• [TASK PROMPT] Print the lines of the data, starting with the first, up to and including the line where "unfold Memory.write at h" appears.

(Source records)
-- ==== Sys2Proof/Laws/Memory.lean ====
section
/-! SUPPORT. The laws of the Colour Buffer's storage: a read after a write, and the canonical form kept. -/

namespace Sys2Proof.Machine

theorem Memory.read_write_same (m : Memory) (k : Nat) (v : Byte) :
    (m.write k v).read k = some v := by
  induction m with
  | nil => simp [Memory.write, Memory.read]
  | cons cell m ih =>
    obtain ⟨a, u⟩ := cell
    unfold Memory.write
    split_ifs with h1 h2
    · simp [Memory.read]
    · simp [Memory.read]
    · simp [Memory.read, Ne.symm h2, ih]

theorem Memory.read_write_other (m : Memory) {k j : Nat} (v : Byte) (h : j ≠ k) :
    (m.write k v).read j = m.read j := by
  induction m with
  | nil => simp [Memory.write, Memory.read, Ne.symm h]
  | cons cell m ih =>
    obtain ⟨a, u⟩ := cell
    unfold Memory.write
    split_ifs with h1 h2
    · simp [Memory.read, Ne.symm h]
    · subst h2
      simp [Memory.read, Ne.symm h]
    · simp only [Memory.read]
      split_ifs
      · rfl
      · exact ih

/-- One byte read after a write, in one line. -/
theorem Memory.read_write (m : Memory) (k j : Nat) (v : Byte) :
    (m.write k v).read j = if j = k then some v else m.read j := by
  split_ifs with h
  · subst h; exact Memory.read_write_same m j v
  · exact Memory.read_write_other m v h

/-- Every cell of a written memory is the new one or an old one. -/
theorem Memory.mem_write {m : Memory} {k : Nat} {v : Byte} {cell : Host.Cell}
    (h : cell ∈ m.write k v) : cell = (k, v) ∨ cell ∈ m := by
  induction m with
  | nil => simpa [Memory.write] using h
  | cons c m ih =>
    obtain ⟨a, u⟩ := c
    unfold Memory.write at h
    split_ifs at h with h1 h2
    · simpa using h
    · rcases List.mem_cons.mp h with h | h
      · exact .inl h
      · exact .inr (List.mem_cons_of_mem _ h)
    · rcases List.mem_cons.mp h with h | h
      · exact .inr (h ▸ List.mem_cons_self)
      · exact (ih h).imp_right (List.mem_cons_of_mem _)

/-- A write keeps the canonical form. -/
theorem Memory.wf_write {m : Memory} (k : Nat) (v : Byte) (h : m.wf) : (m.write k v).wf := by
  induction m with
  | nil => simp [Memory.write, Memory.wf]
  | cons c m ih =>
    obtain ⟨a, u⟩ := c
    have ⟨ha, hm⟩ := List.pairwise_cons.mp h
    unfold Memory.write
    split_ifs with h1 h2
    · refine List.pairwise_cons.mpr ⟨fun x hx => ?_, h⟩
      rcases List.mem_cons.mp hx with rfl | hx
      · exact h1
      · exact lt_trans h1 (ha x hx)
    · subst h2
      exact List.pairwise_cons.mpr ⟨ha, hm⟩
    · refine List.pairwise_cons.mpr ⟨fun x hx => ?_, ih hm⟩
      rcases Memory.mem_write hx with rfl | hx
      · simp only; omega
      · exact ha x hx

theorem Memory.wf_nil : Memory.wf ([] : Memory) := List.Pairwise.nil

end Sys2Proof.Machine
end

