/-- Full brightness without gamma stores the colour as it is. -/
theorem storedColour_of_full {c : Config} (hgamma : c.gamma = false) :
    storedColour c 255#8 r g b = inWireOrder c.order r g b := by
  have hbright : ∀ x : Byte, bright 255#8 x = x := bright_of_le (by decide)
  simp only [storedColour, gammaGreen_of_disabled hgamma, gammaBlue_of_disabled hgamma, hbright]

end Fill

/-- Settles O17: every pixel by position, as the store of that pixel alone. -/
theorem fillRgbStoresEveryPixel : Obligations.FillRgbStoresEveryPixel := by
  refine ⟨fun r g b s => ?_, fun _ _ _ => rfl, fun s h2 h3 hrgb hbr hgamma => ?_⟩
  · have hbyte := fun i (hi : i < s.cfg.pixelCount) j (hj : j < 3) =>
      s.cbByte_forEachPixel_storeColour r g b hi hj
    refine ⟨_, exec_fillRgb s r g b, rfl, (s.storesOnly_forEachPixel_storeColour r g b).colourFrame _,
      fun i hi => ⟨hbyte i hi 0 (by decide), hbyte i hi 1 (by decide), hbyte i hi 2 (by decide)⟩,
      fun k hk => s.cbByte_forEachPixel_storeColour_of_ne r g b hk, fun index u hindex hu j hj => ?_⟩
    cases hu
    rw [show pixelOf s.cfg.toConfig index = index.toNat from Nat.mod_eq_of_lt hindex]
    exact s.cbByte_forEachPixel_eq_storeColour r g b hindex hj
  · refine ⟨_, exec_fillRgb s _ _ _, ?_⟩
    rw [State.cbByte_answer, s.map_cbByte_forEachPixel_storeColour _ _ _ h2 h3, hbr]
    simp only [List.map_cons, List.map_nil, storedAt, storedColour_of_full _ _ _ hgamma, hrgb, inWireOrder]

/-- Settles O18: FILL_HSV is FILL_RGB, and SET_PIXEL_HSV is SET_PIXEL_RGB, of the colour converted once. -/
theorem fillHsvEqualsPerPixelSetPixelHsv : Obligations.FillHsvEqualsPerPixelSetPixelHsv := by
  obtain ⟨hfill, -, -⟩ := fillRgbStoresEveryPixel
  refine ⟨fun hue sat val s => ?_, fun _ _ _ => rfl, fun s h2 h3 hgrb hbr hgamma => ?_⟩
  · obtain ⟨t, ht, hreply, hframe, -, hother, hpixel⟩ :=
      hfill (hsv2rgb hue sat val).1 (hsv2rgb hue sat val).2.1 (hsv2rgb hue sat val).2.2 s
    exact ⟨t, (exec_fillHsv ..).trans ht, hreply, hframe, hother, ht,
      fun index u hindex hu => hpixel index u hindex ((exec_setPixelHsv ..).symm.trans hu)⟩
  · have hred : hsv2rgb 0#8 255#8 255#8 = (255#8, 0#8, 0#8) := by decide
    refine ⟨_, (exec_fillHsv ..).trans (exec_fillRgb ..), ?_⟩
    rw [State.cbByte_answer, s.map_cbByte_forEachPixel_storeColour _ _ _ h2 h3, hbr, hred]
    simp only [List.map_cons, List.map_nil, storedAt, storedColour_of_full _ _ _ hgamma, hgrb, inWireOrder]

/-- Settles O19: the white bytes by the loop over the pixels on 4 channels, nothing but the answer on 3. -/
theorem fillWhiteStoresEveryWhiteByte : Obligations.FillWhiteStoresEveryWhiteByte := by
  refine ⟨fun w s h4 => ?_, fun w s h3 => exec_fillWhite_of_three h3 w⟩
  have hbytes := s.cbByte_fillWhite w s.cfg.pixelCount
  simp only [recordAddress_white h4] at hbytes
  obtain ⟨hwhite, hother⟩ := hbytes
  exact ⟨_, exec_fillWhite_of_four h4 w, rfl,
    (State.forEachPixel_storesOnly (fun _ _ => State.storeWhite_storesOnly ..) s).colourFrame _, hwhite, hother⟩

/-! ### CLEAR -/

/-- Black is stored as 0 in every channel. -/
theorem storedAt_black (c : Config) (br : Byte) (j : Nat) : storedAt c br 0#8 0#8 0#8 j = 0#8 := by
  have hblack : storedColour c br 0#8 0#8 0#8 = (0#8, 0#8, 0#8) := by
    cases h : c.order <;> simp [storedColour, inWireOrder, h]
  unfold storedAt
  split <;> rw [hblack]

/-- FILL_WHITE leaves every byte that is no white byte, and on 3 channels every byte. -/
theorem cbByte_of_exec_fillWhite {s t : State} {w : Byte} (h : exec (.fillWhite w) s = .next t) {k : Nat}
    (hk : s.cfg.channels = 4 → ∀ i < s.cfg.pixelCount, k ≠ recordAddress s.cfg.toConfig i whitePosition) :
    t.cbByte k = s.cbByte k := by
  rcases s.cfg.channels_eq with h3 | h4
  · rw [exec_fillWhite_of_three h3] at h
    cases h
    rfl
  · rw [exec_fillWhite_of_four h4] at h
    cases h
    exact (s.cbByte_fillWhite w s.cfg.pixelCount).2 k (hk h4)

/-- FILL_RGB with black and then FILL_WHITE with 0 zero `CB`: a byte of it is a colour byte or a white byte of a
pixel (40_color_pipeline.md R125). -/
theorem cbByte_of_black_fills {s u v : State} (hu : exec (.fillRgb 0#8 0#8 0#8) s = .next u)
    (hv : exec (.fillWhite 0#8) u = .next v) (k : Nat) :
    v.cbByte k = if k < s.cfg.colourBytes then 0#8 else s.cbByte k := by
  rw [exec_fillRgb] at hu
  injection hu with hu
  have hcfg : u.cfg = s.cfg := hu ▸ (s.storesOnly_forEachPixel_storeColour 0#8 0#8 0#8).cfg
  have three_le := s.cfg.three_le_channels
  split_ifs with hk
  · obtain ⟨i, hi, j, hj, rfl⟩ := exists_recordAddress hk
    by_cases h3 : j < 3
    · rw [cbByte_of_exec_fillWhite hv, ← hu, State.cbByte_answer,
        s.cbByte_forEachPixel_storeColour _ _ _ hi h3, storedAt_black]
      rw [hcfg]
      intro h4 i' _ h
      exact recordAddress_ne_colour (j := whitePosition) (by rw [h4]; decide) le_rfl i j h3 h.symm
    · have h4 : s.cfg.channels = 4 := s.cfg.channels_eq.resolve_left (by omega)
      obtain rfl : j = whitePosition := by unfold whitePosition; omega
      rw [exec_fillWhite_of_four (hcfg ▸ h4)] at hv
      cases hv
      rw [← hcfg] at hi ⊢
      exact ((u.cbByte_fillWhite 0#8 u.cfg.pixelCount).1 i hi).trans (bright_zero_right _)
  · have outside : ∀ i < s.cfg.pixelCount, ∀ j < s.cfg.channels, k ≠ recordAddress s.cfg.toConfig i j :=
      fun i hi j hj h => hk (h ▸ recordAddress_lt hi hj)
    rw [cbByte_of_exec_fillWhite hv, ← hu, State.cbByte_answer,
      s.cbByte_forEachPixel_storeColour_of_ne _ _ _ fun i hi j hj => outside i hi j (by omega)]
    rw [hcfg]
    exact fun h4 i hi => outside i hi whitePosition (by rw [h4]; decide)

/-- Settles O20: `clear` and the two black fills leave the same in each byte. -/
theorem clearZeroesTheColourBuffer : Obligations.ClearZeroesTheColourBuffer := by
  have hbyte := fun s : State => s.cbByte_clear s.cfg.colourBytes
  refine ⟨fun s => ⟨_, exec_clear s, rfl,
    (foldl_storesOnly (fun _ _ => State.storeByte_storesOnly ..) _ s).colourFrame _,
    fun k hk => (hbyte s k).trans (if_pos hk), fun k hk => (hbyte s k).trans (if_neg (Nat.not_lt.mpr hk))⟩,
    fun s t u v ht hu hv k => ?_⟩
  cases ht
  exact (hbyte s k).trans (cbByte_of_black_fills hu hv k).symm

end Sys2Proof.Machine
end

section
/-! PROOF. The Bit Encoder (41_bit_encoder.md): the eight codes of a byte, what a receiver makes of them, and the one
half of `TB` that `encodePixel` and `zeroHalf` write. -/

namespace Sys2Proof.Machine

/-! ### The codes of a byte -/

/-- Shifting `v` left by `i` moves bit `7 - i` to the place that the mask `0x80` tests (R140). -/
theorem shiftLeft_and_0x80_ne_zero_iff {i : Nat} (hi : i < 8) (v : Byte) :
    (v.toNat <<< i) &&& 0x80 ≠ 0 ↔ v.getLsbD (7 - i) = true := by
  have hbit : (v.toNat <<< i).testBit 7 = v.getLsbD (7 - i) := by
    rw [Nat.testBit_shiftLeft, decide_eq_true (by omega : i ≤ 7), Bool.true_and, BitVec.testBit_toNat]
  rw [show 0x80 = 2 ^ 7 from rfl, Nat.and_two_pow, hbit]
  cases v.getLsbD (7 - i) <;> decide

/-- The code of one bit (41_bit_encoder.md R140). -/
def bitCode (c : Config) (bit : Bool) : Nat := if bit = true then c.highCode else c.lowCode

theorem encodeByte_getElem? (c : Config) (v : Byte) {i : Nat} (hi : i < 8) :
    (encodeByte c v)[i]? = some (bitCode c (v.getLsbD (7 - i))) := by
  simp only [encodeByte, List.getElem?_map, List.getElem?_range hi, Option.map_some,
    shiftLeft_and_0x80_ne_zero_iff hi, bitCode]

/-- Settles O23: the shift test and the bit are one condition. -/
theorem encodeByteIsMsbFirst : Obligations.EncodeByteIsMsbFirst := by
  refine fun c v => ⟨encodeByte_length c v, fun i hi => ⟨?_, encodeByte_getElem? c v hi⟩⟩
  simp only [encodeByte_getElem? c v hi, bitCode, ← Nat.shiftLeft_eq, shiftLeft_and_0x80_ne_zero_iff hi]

• [PROBLEM SOLUTION]
-- ==== Sys2Proof/Laws/Memory.lean ====
section
/-! SUPPORT. The laws of the Colour Buffer's storage: a read after a write, and the canonical form kept. -/

namespace Sys2Proof.Machine

theorem Memory.read_write_same (m : Memory) (k : Nat) (v : Byte) :
    (m.write k v).read k = some v := by
  induction m with
  | nil => simp [Memory.write, Memory.read]
  | cons cell m ih =>
    obtain ⟨a, u⟩ := cell
    unfold Memory.write
    split_ifs with h1 h2
    · simp [Memory.read]
    · simp [Memory.read]
    · simp [Memory.read, Ne.symm h2, ih]

theorem Memory.read_write_other (m : Memory) {k j : Nat} (v : Byte) (h : j ≠ k) :
    (m.write k v).read j = m.read j := by
  induction m with
  | nil => simp [Memory.write, Memory.read, Ne.symm h]
  | cons cell m ih =>
    obtain ⟨a, u⟩ := cell
    unfold Memory.write
    split_ifs with h1 h2
    · simp [Memory.read, Ne.symm h]
    · subst h2
      simp [Memory.read, Ne.symm h]
    · simp only [Memory.read]
      split_ifs
      · rfl
      · exact ih

/-- One byte read after a write, in one line. -/
theorem Memory.read_write (m : Memory) (k j : Nat) (v : Byte) :
    (m.write k v).read j = if j = k then some v else m.read j := by
  split_ifs with h
  · subst h; exact Memory.read_write_same m j v
  · exact Memory.read_write_other m v h

/-- Every cell of a written memory is the new one or an old one. -/
theorem Memory.mem_write {m : Memory} {k : Nat} {v : Byte} {cell : Host.Cell}
    (h : cell ∈ m.write k v) : cell = (k, v) ∨ cell ∈ m := by
  induction m with
  | nil => simpa [Memory.write] using h
  | cons c m ih =>
    obtain ⟨a, u⟩ := c
    unfold Memory.write at h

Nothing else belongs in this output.